-- ==== Sys2Proof/Laws/Canonical.lean ====
section
/-! SUPPORT. Every operation and every command keeps the canonical form of the memories: where each memory is canonical, so is it
afterwards. The lemmas follow the definitions, one each; a command's lemma is named after its meaning. -/

set_option linter.unusedTactic false
set_option linter.unreachableTactic false

namespace Sys2Proof.Machine

open Sys2Proof

/-- The canonical form of the memories, as a proposition. -/
def State.memOk (s : State) : Prop :=
  canon 0#32 s.shmem = true ∧ canon [] s.tabs = true ∧ canon 0 s.image = true ∧ canon [] s.gwTpl = true ∧ canon [] s.cadTab = true ∧ canon 0 s.otp = true

/-- The same as the Boolean that claims are stated with. -/
theorem Memory.wf_iff (s : State) : Memory.wf s = true ↔ s.memOk := by
  simp only [Memory.wf, State.memOk, Bool.and_eq_true, and_assoc]

/-- An update of the other fields leaves the memories. -/
@[simp] theorem State.memOk_mk (s : State) (pending : List Instr) (regs : Store Nat) (shadow : Store Nat) (commitSec : Store Nat) (free : Nat) (out : List Out) (hosts : Store HostCtx) (cmds : List Cmd) (grants : List (Nat × Nat × Nat)) (slots : Store Slot) (phase : Phase) (straps : Straps) (tcus : Store Tcu) (fw : Store Firm) (gatePins : Nat) (calHead : List Nat) (calRunning : List Nat) (switch : List (Option Nat × Nat × Nat)) (reverting : Bool) (revertAt : Nat) (judging : Bool) (up : Nat) (engines : Store Engine) (frames : Store Frame) (cells : Store Nat) (nextS : Nat) (nextL : Nat) (voqs : Store Voq) (txs : Store Tx) (macs : Store Mac) (pressOwn : Nat) (pressShared : Nat) (fus : Store (List Fu)) (txts : Store (List (List Nat))) (walk : Option Walk) (wheyDue : Nat) (subs : Nat) (lostCopies : Nat) (fences : List Fence) (nodes : Store Node) (shpUntil : Nat) (heldShapes : List (Nat × NodeCfg)) (gates : Store Gate) (gateCopy : Store Gate) (gwq : Store (List GwFrame)) (watch : Store Nat) (samples : List (List Nat)) (smpSeq : Nat) (smpSkipped : Nat) (smpAt : Option Nat) (smpUntil : Nat) (smpRun : Option Sweep) (learnq : Store (List Req)) (crossing : Store (List Req)) (learnAt : Store Nat) (moves : Store (List (Nat × Nat × Nat × Nat))) (hits : Nat × List Nat) (winOps : Store (Option WinOp)) (shadows : Store Shadow) (slotNext : Nat) (slotFirst : List Nat) (lanes : Store Lane) (trunks : Store Trunk) (ntTimes : Store NtTime) (cadSrc : List CadSrc) (cadFrom : Nat) (cadOld : Option HoopCfg) (cadRcs : Store (List (Nat × Nat))) (cadErr : Store (List Nat)) (gwWin : Store (Option (Nat × Bool))) (gwCnt : Store (List Nat)) (wear : Store Nat) (swaps : Store SwapRec) (swapNext : Nat) (caveRead : SwapRec) (swapWait : List SwapWait) (rowMap : Store Nat) (applied : Bool) (perfs : Store Perf) (slotUse : Store Nat) (events : Store (Nat × Nat)) (slotSeen : Store Nat) (resetCauses : Nat) (sagSupply : Nat) (porstLow : Bool) (outsAt : Option Nat) (tapIr : Nat) (bsr : Nat) (thermalHold : Bool) (coolAt : Option Nat) (hot : Nat) (wiping : Bool) (startWait : Bool) (onAtReset : Nat) (releasedAt : Nat) (serial : Nat) (lifeCycle : Nat) (keyHash : List Nat) (otpProg : Option (Nat × Nat)) (lifeProg : Option (Nat × List Nat)) (bootNext : Nat) (bootTcu : Bool) (booted : Bool) (pushLen : Option Nat) (pushed : List Byte) (perstHigh : Bool) :
    State.memOk { pending := pending, regs := regs, shadow := shadow, commitSec := commitSec, free := free, out := out, hosts := hosts, cmds := cmds, grants := grants, slots := slots, phase := phase, straps := straps, tcus := tcus, fw := fw, gatePins := gatePins, calHead := calHead, calRunning := calRunning, switch := switch, reverting := reverting, revertAt := revertAt, judging := judging, up := up, engines := engines, shmem := s.shmem, frames := frames, cells := cells, nextS := nextS, nextL := nextL, voqs := voqs, txs := txs, macs := macs, pressOwn := pressOwn, pressShared := pressShared, fus := fus, txts := txts, walk := walk, wheyDue := wheyDue, subs := subs, lostCopies := lostCopies, fences := fences, nodes := nodes, shpUntil := shpUntil, heldShapes := heldShapes, gates := gates, gateCopy := gateCopy, gwq := gwq, watch := watch, samples := samples, smpSeq := smpSeq, smpSkipped := smpSkipped, smpAt := smpAt, smpUntil := smpUntil, smpRun := smpRun, tabs := s.tabs, learnq := learnq, crossing := crossing, learnAt := learnAt, moves := moves, hits := hits, winOps := winOps, shadows := shadows, slotNext := slotNext, slotFirst := slotFirst, lanes := lanes, trunks := trunks, ntTimes := ntTimes, cadTab := s.cadTab, cadSrc := cadSrc, cadFrom := cadFrom, cadOld := cadOld, cadRcs := cadRcs, cadErr := cadErr, gwTpl := s.gwTpl, gwWin := gwWin, gwCnt := gwCnt, wear := wear, swaps := swaps, swapNext := swapNext, caveRead := caveRead, swapWait := swapWait, rowMap := rowMap, image := s.image, applied := applied, perfs := perfs, slotUse := slotUse, events := events, slotSeen := slotSeen, resetCauses := resetCauses, sagSupply := sagSupply, porstLow := porstLow, outsAt := outsAt, tapIr := tapIr, bsr := bsr, thermalHold := thermalHold, coolAt := coolAt, hot := hot, wiping := wiping, startWait := startWait, onAtReset := onAtReset, releasedAt := releasedAt, serial := serial, lifeCycle := lifeCycle, keyHash := keyHash, otp := s.otp, otpProg := otpProg, lifeProg := lifeProg, bootNext := bootNext, bootTcu := bootTcu, booted := booted, pushLen := pushLen, pushed := pushed, perstHigh := perstHigh } = s.memOk := by cases s; rfl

= What you should do =
Make an exact copy of all the data.

= Exercise output =
-- ==== Sys2Proof/Laws/Canonical.lean ====
section
/-! SUPPORT. Every operation and every command keeps the canonical form of the memories: where each memory is canonical, so is it
afterwards. The lemmas follow the definitions, one each; a command's lemma is named after its meaning. -/

set_option linter.unusedTactic false
set_option linter.unreachableTactic false

namespace Sys2Proof.Machine

open Sys2Proof

/-- The canonical form of the memories, as a proposition. -/
def State.memOk (s : State) : Prop :=
  canon 0#32 s.shmem = true ∧ canon [] s.tabs = true ∧ canon 0 s.image = true ∧ canon [] s.gwTpl = true ∧ canon [] s.cadTab = true ∧ canon 0 s.otp = true

/-- The same as the Boolean that claims are stated with. -/
theorem Memory.wf_iff (s : State) : Memory.wf s = true ↔ s.memOk := by
  simp only [Memory.wf, State.memOk, Bool.and_eq_true, and_assoc]

/-- An update of the other fields leaves the memories. -/
@[simp] theorem State.memOk_mk (s : State) (pending : List Instr) (regs : Store Nat) (shadow : Store Nat) (commitSec : Store Nat) (free : Nat) (out : List Out) (hosts : Store HostCtx) (cmds : List Cmd) (grants : List (Nat × Nat × Nat)) (slots : Store Slot) (phase : Phase) (straps : Straps) (tcus : Store Tcu) (fw : Store Firm) (gatePins : Nat) (calHead : List Nat) (calRunning : List Nat) (switch : List (Option Nat × Nat × Nat)) (reverting : Bool) (revertAt : Nat) (judging : Bool) (up : Nat) (engines : Store Engine) (frames : Store Frame) (cells : Store Nat) (nextS : Nat) (nextL : Nat) (voqs : Store Voq) (txs : Store Tx) (macs : Store Mac) (pressOwn : Nat) (pressShared : Nat) (fus : Store (List Fu)) (txts : Store (List (List Nat))) (walk : Option Walk) (wheyDue : Nat) (subs : Nat) (lostCopies : Nat) (fences : List Fence) (nodes : Store Node) (shpUntil : Nat) (heldShapes : List (Nat × NodeCfg)) (gates : Store Gate) (gateCopy : Store Gate) (gwq : Store (List GwFrame)) (watch : Store Nat) (samples : List (List Nat)) (smpSeq : Nat) (smpSkipped : Nat) (smpAt : Option Nat) (smpUntil : Nat) (smpRun : Option Sweep) (learnq : Store (List Req)) (crossing : Store (List Req)) (learnAt : Store Nat) (moves : Store (List (Nat × Nat × Nat × Nat))) (hits : Nat × List Nat) (winOps : Store (Option WinOp)) (shadows : Store Shadow) (slotNext : Nat) (slotFirst : List Nat) (lanes : Store Lane) (trunks : Store Trunk) (ntTimes : Store NtTime) (cadSrc : List CadSrc) (cadFrom : Nat) (cadOld : Option HoopCfg) (cadRcs : Store (List (Nat × Nat))) (cadErr : Store (List Nat)) (gwWin : Store (Option (Nat × Bool))) (gwCnt : Store (List Nat)) (wear : Store Nat) (swaps : Store SwapRec) (swapNext : Nat) (caveRead : SwapRec) (swapWait : List SwapWait) (rowMap : Store Nat) (applied : Bool) (perfs : Store Perf) (slotUse : Store Nat) (events : Store (Nat × Nat)) (slotSeen : Store Nat) (resetCauses : Nat) (sagSupply : Nat) (porstLow : Bool) (outsAt : Option Nat) (tapIr : Nat) (bsr : Nat) (thermalHold : Bool) (coolAt : Option Nat) (hot : Nat) (wiping : Bool) (startWait : Bool) (onAtReset : Nat) (releasedAt : Nat) (serial : Nat) (lifeCycle : Nat) (keyHash : List Nat) (otpProg : Option (Nat × Nat)) (lifeProg : Option (Nat × List Nat)) (bootNext : Nat) (bootTcu : Bool) (booted : Bool) (pushLen : Option Nat) (pushed : List Byte) (perstHigh : Bool) :
    State.memOk { pending := pending, regs := regs, shadow := shadow, commitSec := commitSec, free := free, out := out, hosts := hosts, cmds := cmds, grants := grants, slots := slots, phase := phase, straps := straps, tcus := tcus, fw := fw, gatePins := gatePins, calHead := calHead, calRunning := calRunning, switch := switch, reverting := reverting, revertAt := revertAt, judging := judging, up := up, engines := engines, shmem := s.shmem, frames := frames, cells := cells, nextS := nextS, nextL := nextL, voqs := voqs, txs := txs, macs := macs, pressOwn := pressOwn, pressShared := pressShared, fus := fus, txts := txts, walk := walk, wheyDue := wheyDue, subs := subs, lostCopies := lostCopies, fences := fences, nodes := nodes, shpUntil := shpUntil, heldShapes := heldShapes, gates := gates, gateCopy := gateCopy, gwq := gwq, watch := watch, samples := samples, smpSeq := smpSeq, smpSkipped := smpSkipped, smpAt := smpAt, smpUntil := smpUntil, smpRun := smpRun, tabs := s.tabs, learnq := learnq, crossing := crossing, learnAt := learnAt, moves := moves, hits := hits, winOps := winOps, shadows := shadows, slotNext := slotNext, slotFirst := slotFirst, lanes := lanes, trunks := trunks, ntTimes := ntTimes, cadTab := s.cadTab, cadSrc := cadSrc, cadFrom := cadFrom, cadOld := cadOld, cadRcs := cadRcs, cadErr := cadErr, gwTpl := s.gwTpl, gwWin := gwWin, gwCnt := gwCnt, wear := wear, swaps := swaps, swapNext := swapNext, caveRead := caveRead, swapWait := swapWait, rowMap := rowMap, image := s.image, applied := applied, perfs := perfs, slotUse := slotUse, events := events, slotSeen := slotSeen, resetCauses := resetCauses, sagSupply := sagSupply, porstLow := porstLow, outsAt := outsAt, tapIr := tapIr, bsr := bsr, thermalHold := thermalHold, coolAt := coolAt, hot := hot, wiping := wiping, startWait := startWait, onAtReset := onAtReset, releasedAt := releasedAt, serial := serial, lifeCycle := lifeCycle, keyHash := keyHash, otp := s.otp, otpProg := otpProg, lifeProg := lifeProg, bootNext := bootNext, bootTcu := bootTcu, booted := booted, pushLen := pushLen, pushed := pushed, perstHigh := perstHigh } = s.memOk := by cases s; rfl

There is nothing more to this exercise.